This result is returned when the URI includes a valid TLD. The function further includes valid results in the tld_info structure.

You can accept this URI as valid.

TLD_RESULT_INVALID 

The TLD was found, but it is marked as invalid.

This result represents a TLD that is not valid as is for a URI, but it was defined in the TLD data. The function includes further information in the tld_info structure. There you can check the category, status, and other parameters to determine what the TLD really represents.

It may be possible to use such a TLD, although as far as web addresses are concerned, these are not considered valid. As mentioned in the statuses, some may mean that the TLD can be changed for another and work (i.e. a country name that changed.)

TLD_RESULT_NULL 

The input URI is empty.

The tld() function returns this value whenever the input URI pointer is NULL or the empty string (""). Obviously, no TLD is found in this case.

TLD_RESULT_NO_TLD 

The input URI has no TLD defined.

Whenever the URI does not include at least one period (.), this error is returned. Local URIs are considered valid and don't generally include a period (i.e. "localhost", "my-computer", "johns-computer", etc.) We expect that the tld() function would not be called with such URIs.

A valid Internet URI must include a TLD.

TLD_RESULT_BAD_URI 

The URI includes characters that are not accepted by the function.

This value is returned if a character is found to be incompatible or a sequence of characters is found incompatible.

At this time, tld() returns this error if two periods (.) are found one after another. The errors will be increased with time to detect invalid characters (anything outside of [-a-zA-Z0-9.%].)

Note that the URI should not start or end with a period. This error will also be returned (at some point) when the function detects such problems.

TLD_RESULT_NOT_FOUND 

The URI has a TLD that could not be determined.

The TLD of the URI was searched in the TLD data and could not be found there. This means the TLD is not a valid Internet TLD.

Definition at line 81 of file tld.h.

enum tld_status

Each TLD has a status. By default, it is generally considered valid, however, many TLDs are either proposed or deprecated.

Proposed TLDs are not yet officially accepted by the official entities taking care of those TLDs. They should be refused, but may become available later.

Deprecated TLDs were in use before but got dropped. They may be dropped because a country doesn't follow up on their Internet TLD, or because the extension is found to be boycotted.

Enumerator
TLD_STATUS_VALID 

The TLD is currently valid.

This status represents a TLD that is currently fully valid and supported by the owners.
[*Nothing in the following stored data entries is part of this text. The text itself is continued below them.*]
-- ==== Sys2Proof/Machine/Source.lean ====
section
/-! DEFINITION. The timeslot sources, the degrade to silence, and the source selector (R170 to R178). -/

namespace Sys2Proof.Machine

/-- The silence source: `silence()` (R172). -/
def silenceOctet (s : State) : Byte := s.regs.silence

/-- The sync source: `sync(f)` (R173). -/
def syncOctet (f : FrameCount) (s : State) : Byte := framing s.roms f s.regs.framing

/-- The diagnostic reason of a channel's end (R181). -/
def diagReason : EndReason → DiagReason
  | .eof => .eof
  | .error => .error

/-- `degrade(t, c, reason)`: timeslot `t` becomes SILENCE for good, an open channel is closed, one diagnostic is
recorded, and the octet is the silence byte (R178). -/
def degrade (t : Timeslot) (c : ChannelId) (reason : DiagReason) (s : State) : Byte × State :=
  let s₁ := setMode t .silence s
  let s₂ := if readBank s₁.regs.chanOpen c then closeChannel c s₁ else s₁
  let s₃ := emit (.diag t c reason) s₂
  (silenceOctet s₃, s₃)

/-- The external data source: `ext(t)` (R176); a closed channel is not asked (R177). -/
def extOctet (t : Timeslot) (s : State) : Byte × State :=
  let c := readBank s.regs.bindChan t
  if readBank s.regs.chanOpen c then
    match readAnswer c s with
    | .data b => (b, requestRead c s)
    | .ended reason => degrade t c (diagReason reason) (requestRead c s)
  else degrade t c .closed s

/-- The source selector: `produce(t, f)` (R170); its UNBOUND case is a fault (R175). -/
def produce (t : Timeslot) (f : FrameCount) (s : State) : Except Fault (Byte × State) :=
  match readBank s.regs.mode t with
  | .silence => .ok (silenceOctet s, s)
  | .sync => .ok (syncOctet f s, s)
  | .ext => .ok (extOctet t s)
  | .unbound => .error .unboundTimeslot

end Sys2Proof.Machine
end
These can be part of URIs representing valid resources.

TLD_STATUS_PROPOSED 

The TLD was proposed but not yet accepted.

The TLD is nearly considered valid, at least it is in the process to get accepted. The TLD will not work until officially accepted.

No valid URIs can include this TLD until it becomes TLD_STATUS_VALID.

TLD_STATUS_DEPRECATED 

The TLD was once in use.

This status is used by TLDs that were valid (TLD_STATUS_VALID) at some point in time and was changed to another TLD rendering that one useless (or incorrect in the case of a country name change.)

This status means such URIs are not to be considered valid. However, it may be possible to emit a 301 (in terms of HTTP protocol) to fix the problem.

TLD_STATUS_UNUSED 

The TLD was officially assigned but not put to use.

This special status is used for all the TLDs that were assigned to a specific entity, but never actually put to use. Many smaller countries (especially islands) are assigned this status.

Unused TLDs are not valid in any URI until marked valid.

TLD_STATUS_RESERVED 

The TLD is reserved so no one can use it.

This special case forces the specified TLDs into a "do not use" list. Seeing such TLDs may happen by people who whish it were official, but it is not considered legal.

A reserved TLD may represent a second TLD that was assigned to a specific country or other category. It may be possible to do a transfer from that TLD to the official TLD (i.e. Great Britain was assigned .gb, but instead uses .uk; URIs with .gb could be transformed with .uk and checked for validity.)

TLD_STATUS_INFRASTRUCTURE 

These TLDs are reserved for the Internet infrastructure.

These TLDs cannot be used with standard URIs. These are used to make the Internet functional instead.

All URIs for standard resources must refuse these URIs.

TLD_STATUS_UNDEFINED 

Special status to indicate we did not find the TLD.

The info structure is returned with an undefined status whenever the TLD could not be found in the list of existing TLDs. This means the URI is completely invalid. (The only exception would be if you support some internal TLDs.)

URI what cannot get a TLD_STATUS_VALID should all be considered invalid. But those marked as TLD_STATUS_UNDEFINED are completely invalid. This being said, you may want to make sure you passed the correct string. The URI must be just and only the set of sub-domains, the domain, and the TLDs. No protocol, slashes, colons, paths, query strings, anchors are accepted in the URI.

TLD_STATUS_EXCEPTION 

Special status to indicate an exception which is not directly a TLD.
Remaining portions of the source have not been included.